Description of the task ▸
Set out the listing word for word. End with the line that contains "that the row's".

Data ▸
[Start of Attachment]
-- ==== Sys2Proof/Syntax.lean ====
section
/-! DEFINITION. The commands of the T7: one constructor of Instr per row of spec/opcode_table.json, with the operands
that the row's rule gives it. A register write carries its requester and the written word; a macro-operation carries its
array (its descriptor is read from the array's schedule, R148, R149); a physical event carries the event's own data. -/

namespace Sys2Proof

/-- The ten requesters of R356 and R407: the physical function, the steward, and virtual function v. -/
inductive View where
  | pf
  | steward
  | vf (v : Nat)
deriving DecidableEq, Repr

/-- Physical happenings during one macro-operation: residue mismatches met at each output tile's compare, as
(tile, number of mismatches) pairs (R84, R86), an uncorrectable word read at a tile, as (tile, word) (R252), and the number
of words corrected in the access (R249). slice names the cistern slice whose words those are, where they are not the array's own;
a word of a slice is counted from the slice's start (R211). -/
structure MopEnv where
  mism : List (Nat × Nat)
  ue : Option (Nat × Nat)
  corr : Nat
  slice : Option Nat := none
deriving DecidableEq, Repr

/-- What the crossbar or the well answers for one 64-byte line of a DMA transfer (R194, R249, R252). -/
inductive LineEvent where
  | corrected        -- single-symbol error corrected in the access (R249)
  | retried (n : Nat) -- link-ECC detections: after at most 2 the read succeeds, and a third one loses the line (R241, R242)
  | lost             -- failed symbol correction, or an SRAM word with more wrong bits (R252)
  | tagFailed        -- the line's tag fails (R347)
deriving DecidableEq, Repr

/-- The error found in a packet header by its ECC (R255). -/
inductive HdrErr where
  | clean
  | corrected
  | uncorrectable
deriving DecidableEq, Repr

/-- A CSI-2 long packet (R254, R256). -/
structure LongPkt where
  port : Nat
  vc : Nat
  dt : Nat
  hdr : HdrErr
  crcOk : Bool
  payload : List Byte
deriving DecidableEq, Repr

/-- The outcome of the lockstep compare of a closed block (R250): the two copies agree, or one of them loses. -/
inductive CopyResult where
  | agree
  | copy0Loses
  | copy1Loses
deriving DecidableEq, Repr

/-- A physical defect met by self-test: Table 14.3's UNIT, INSTANCE, KIND and DATA, and whether a retrain passes (R366). -/
structure Defect where
  unit : Nat
  inst : Nat
  kind : Nat
  data : Nat
  retrainPasses : Bool
deriving DecidableEq, Repr

/-- What the power-up sequence meets: defects in the order found, the fuse-sense outcome of step 1, installed LPDDR
capacity in GiB, and the time from PORST_N rising to the verdict in microseconds (R362, R374, Table 14.4). -/
structure SelfTest where
  fuseOk : Bool
  defects : List Defect
  installedGib : Nat
  bootUs : Nat
deriving DecidableEq, Repr

/-- An inbound TLP as R342 and R221 see it: the function it concerns (0 physical function, v + 1 for VF v), the IDE stream
it travelled on, if any, whether it is a request, and its payload bytes. -/
structure Tlp where
  fn : Nat
  stream : Option Nat
  request : Bool
  payload : Nat
deriving DecidableEq, Repr

/-- The vendor-defined IDE_KM messages (R342): program a stream's keys, with the functions that the stream's RID association
ranges name at that moment, or refresh keys by K_SET_GO. Stream 0 is the link stream, 1 to 4 the selective streams. -/
inductive IdeKm where
  | keyProg (stream : Nat) (key : Nat) (rids : List Nat)
  | kSetGo (stream : Nat)
deriving DecidableEq, Repr

/-- A flash command of the XSPI page (R382): program bytes or erase a range; unlock says that it carries the unlock sequence. -/
inductive XspiOp where
  | program (addr : Nat) (data : List Byte) (unlock : Bool)
  | erase (addr len : Nat) (unlock : Bool)
deriving DecidableEq, Repr

/-- A UART frame as received (R384). -/
inductive UartFrame where
  | char (c : Nat)
  | framingError
  | brk
deriving DecidableEq, Repr

/-- One ADC current frame of the gauge (R391 to R393): the sampled code, or a frame lost to its CRC. -/
inductive CurrentFrame where
  | code (c : Int)
  | lost
deriving DecidableEq, Repr

/-- The rails the board restores (R418). -/
inductive Rail where
  | vddMa
  | lpddr
deriving DecidableEq, Repr

/-- The JTAG instructions of R357 and R384. -/
inductive Jtag where
  | bypass
  | idcode
  | extest
  | stewardDm
  | aon
  | busRead (addr : Nat)
  | busWrite (addr : Nat) (data : Byte)
deriving DecidableEq, Repr

/-- The commands: one constructor per row of spec/opcode_table.json, in the table's order. -/
inductive Instr where
  | matmul (a : Nat) (env : MopEnv)
  | conv (a : Nat) (env : MopEnv)
  | pool (a : Nat) (env : MopEnv)
  | eltwise (a : Nat) (env : MopEnv)
  | moveConvert (a : Nat) (env : MopEnv)
  | pair (a : Nat) (env : MopEnv)
  | pairBwd (a : Nat) (env : MopEnv)
  | expand (a : Nat) (env : MopEnv)
  | decode (a : Nat) (env : MopEnv)
  | recur (a : Nat) (env : MopEnv)
  | tallySignalOp (a : Nat)
  | tallyWaitOp (a : Nat)
  | lift (a : Nat)
  | sealOp (a : Nat)
  | doze (a : Nat)
  | weightRefetch (a : Nat) (repaired : Bool)
  | macroOpComplete (a : Nat)
  | gangBarrierStart (leader : Nat)
  | cmplRd (v : View) (a : Nat) (w : Word)
  | arbiterChoice (a : Nat)
  | epochBoundary
  | weirWindowStart
  | tallySignal (idx : Nat) (incs : List Nat)
  | sigInc (v : View) (w : Word)
  | initThresh (v : View) (w : Word)
  | tallyAllocate (v : View) (w : Word)
  | tallyFree (v : View) (w : Word)
  | load (part : Nat) (image : List Byte)
  | ottAlloc (v : View) (w : Word)
  | ottRelease (v : View) (w : Word)
  | ottReleaseResume
  | ottSet (v : View) (w : Word)
  | ottMove (v : View) (w : Word)
  | pageMoveComplete (page : Nat)
  | frameZeroing (frame : Nat)
  | dmaCopy (a ctx : Nat) (ev : List (Nat × LineEvent))
  | dmaFill (a ctx : Nat) (ev : List (Nat × LineEvent))
  | dmaComplete (a ctx : Nat)
  | t1Quota (v : View) (w : Word)
  | partEnable (v : View) (w : Word)
  | partDisable (v : View) (w : Word)
  | partitionTeardown (p : Nat)
  | vfFlr (p : Nat)
  | assignRelease (v : View) (w : Word)
  | assignOwn (v : View) (w : Word)
  | shareAdd (v : View) (w : Word)
  | shareRemove (v : View) (w : Word)
  | ownerProg (v : View) (w : Word)
  | lcAdvance (v : View) (w : Word)
  | rollbackAdv (v : View) (w : Word)
  | dbgChallenge (v : View) (w : Word)
  | dbgResponse (v : View) (w : Word)
  | wellRekey (v : View) (w : Word)
  | getVersion
  | getCapabilities
  | negotiateAlgorithms
  | getDigests
  | getCertificate (slot offset len : Nat)
  | challenge (slot : Nat) (nonce : List Byte)
  | getMeasurements (index : Nat) (sign : Bool) (nonce : List Byte)
  | keyExchange (pub : List Byte)
  | finish (mac : List Byte)
  | heartbeat
  | keyUpdate
  | endSession
  | ideKm (m : IdeKm)
  | ideIntegrityFailure (stream : Nat)
  | tlpReceived (t : Tlp)
  | trngDataRead (v : View)
  | trngSeeded
  | healthFail
  | drbgReseed
  | pwrReq (v : View) (addr : Nat) (w : Word)
  | domainEntry (d : Nat)
  | domainWake (d : Nat)
  | domainReady (d : Nat)
  | seqGo (v : View) (w : Word)
  | seqTimeout
  | liftRaise
  | liftProceed (i : Nat)
  | pcmSample (bits : List (List Bool))
  | blockClose (r : CopyResult)
  | vadStart
  | vadEnd
  | glass
  | alarmT3
  | alarmCont
  | audioStreamStart (v : View) (st : Nat) (w : Word)
  | audioStreamStop (v : View) (st : Nat) (w : Word)
  | audioBlockDelivery (st : Nat)
  | hqStart (v : View) (w : Word)
  | hqStop (v : View) (w : Word)
  | calLoad (v : View) (w : Word)
  | channelUnderrun (c : Nat)
  | channelResume (c : Nat)
  | muteAssert
  | muteRelease
  | aoutEnable (v : View) (port : Nat) (w : Word)
  | aoutFrame (port : Nat)
  | aoutPeriodSignal (port : Nat)
  | frameStart (port vc : Nat) (hdr : HdrErr)
  | frameEnd (port vc : Nat) (hdr : HdrErr)
  | longPacket (p : LongPkt)
  | lineShortPacket (port vc : Nat) (hdr : HdrErr)
  | deskewReceived (port : Nat)
  | shadowCommit (v : View) (c : Nat) (w : Word)
  | cisRes (v : View) (p : Nat) (w : Word)
  | workItem (p : Nat)
  | deadlineSkip (c : Nat)
  | groupAbsent (g c : Nat)
  | hostDmaTail (v : View) (w : Word)
  | hostDmaDescriptor (fn : Nat) (desc : List Byte) (data : List Byte) (hostErr : Bool)
  | perstNRise
  | perstNFall
  | hostD3cold
  | pcieLinkRecovery
  | msixUnmask (fn k : Nat)
  | xspiCommand (op : XspiOp)
  | i3cIbi (target : Nat) (payload : List Byte)
  | i3cHotJoin (target : Nat)
  | i3cPrivateRead (n : Nat)
  | uartReceive (f : UartFrame)
  | uartQuery
  | aspWord (d : BitVec 64)
  | drainGo (v : View) (w : Word)
  | aspDrainEnd
  | gaugeCurrentSample (f : CurrentFrame)
  | gaugeVoltageSample (mv ntc : Nat) (ntcFault : Bool)
  | gaugeRangeChange
  | gaugeEmptySet
  | gaugeEmptyClear
  | gaugeReanchor
  | qLoad (v : View) (w : Word)
  | panelGo (v : View) (w : Word)
  | panelPumpsReady
  | panelPhaseEnd
  | hvSupplyFail (mv : Nat)
  | porstNRise (t : SelfTest)
  | porstNFall
  | aonPowerOnReset
  | selfTestVerdict
  | restart (v : View) (w : Word)
  | thermalTrip (sensor : Nat) (tq : Int)
  | thermalTripRelease (tq : List Int)
  | throttleStepDown (a : Nat) (stallAc : Nat)
  | throttleStepUp (a : Nat) (stallAc : Nat)
  | headroomLow (a mv : Nat) (stallAc : Nat)
  | vddMaCollapse (mv : Nat)
  | oppReq (v : View) (a : Nat) (w : Word)
  | oppSettled (a : Nat)
  | rtcFallback
  | retrain (v : View) (w : Word) (ok : Nat)
  | ackN (v : View) (w : Word)
  | run (v : View) (addr : Nat) (w : Word)
  | stopReq (v : View) (addr : Nat) (w : Word)
  | pageStopped (addr ctx : Nat)
  | cfgOpen (v : View) (addr : Nat) (w : Word)
  | errClr (v : View) (addr : Nat) (w : Word)
  | irqClr (v : View) (addr : Nat) (w : Word)
  | irqForce (v : View) (addr : Nat) (w : Word)
  | irqMask (v : View) (addr : Nat) (w : Word)
  | cntClr (v : View) (addr : Nat) (w : Word)
  | resClr (v : View) (a : Nat) (w : Word)
  | seqClr (v : View) (a : Nat) (w : Word)
  | latchedRead (v : View) (addr : Nat)
  | registerWrite (v : View) (addr size : Nat) (w : Word)
  | telemWindowEnd (meanMw : Nat)
  | pcieTlpReplay
  | pcieLinkUp
  | completionTimeout (fn : Nat)
  | imageUnload (part : Nat) (imageId : Nat)
  | supplyRailRestored (r : Rail) (mv : Nat)
  | lpddrHot (ch : Nat) (hot : Bool)
  | jtagAccess (j : Jtag)
deriving DecidableEq, Repr

end Sys2Proof
end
[End of Attachment]
Output for this task ▸
-- ==== Sys2Proof/Syntax.lean ====
section
/-! DEFINITION. The commands of the T7: one constructor of Instr per row of spec/opcode_table.json, with the operands
that the row's rule gives it. A register write carries its requester and the written word; a macro-operation carries its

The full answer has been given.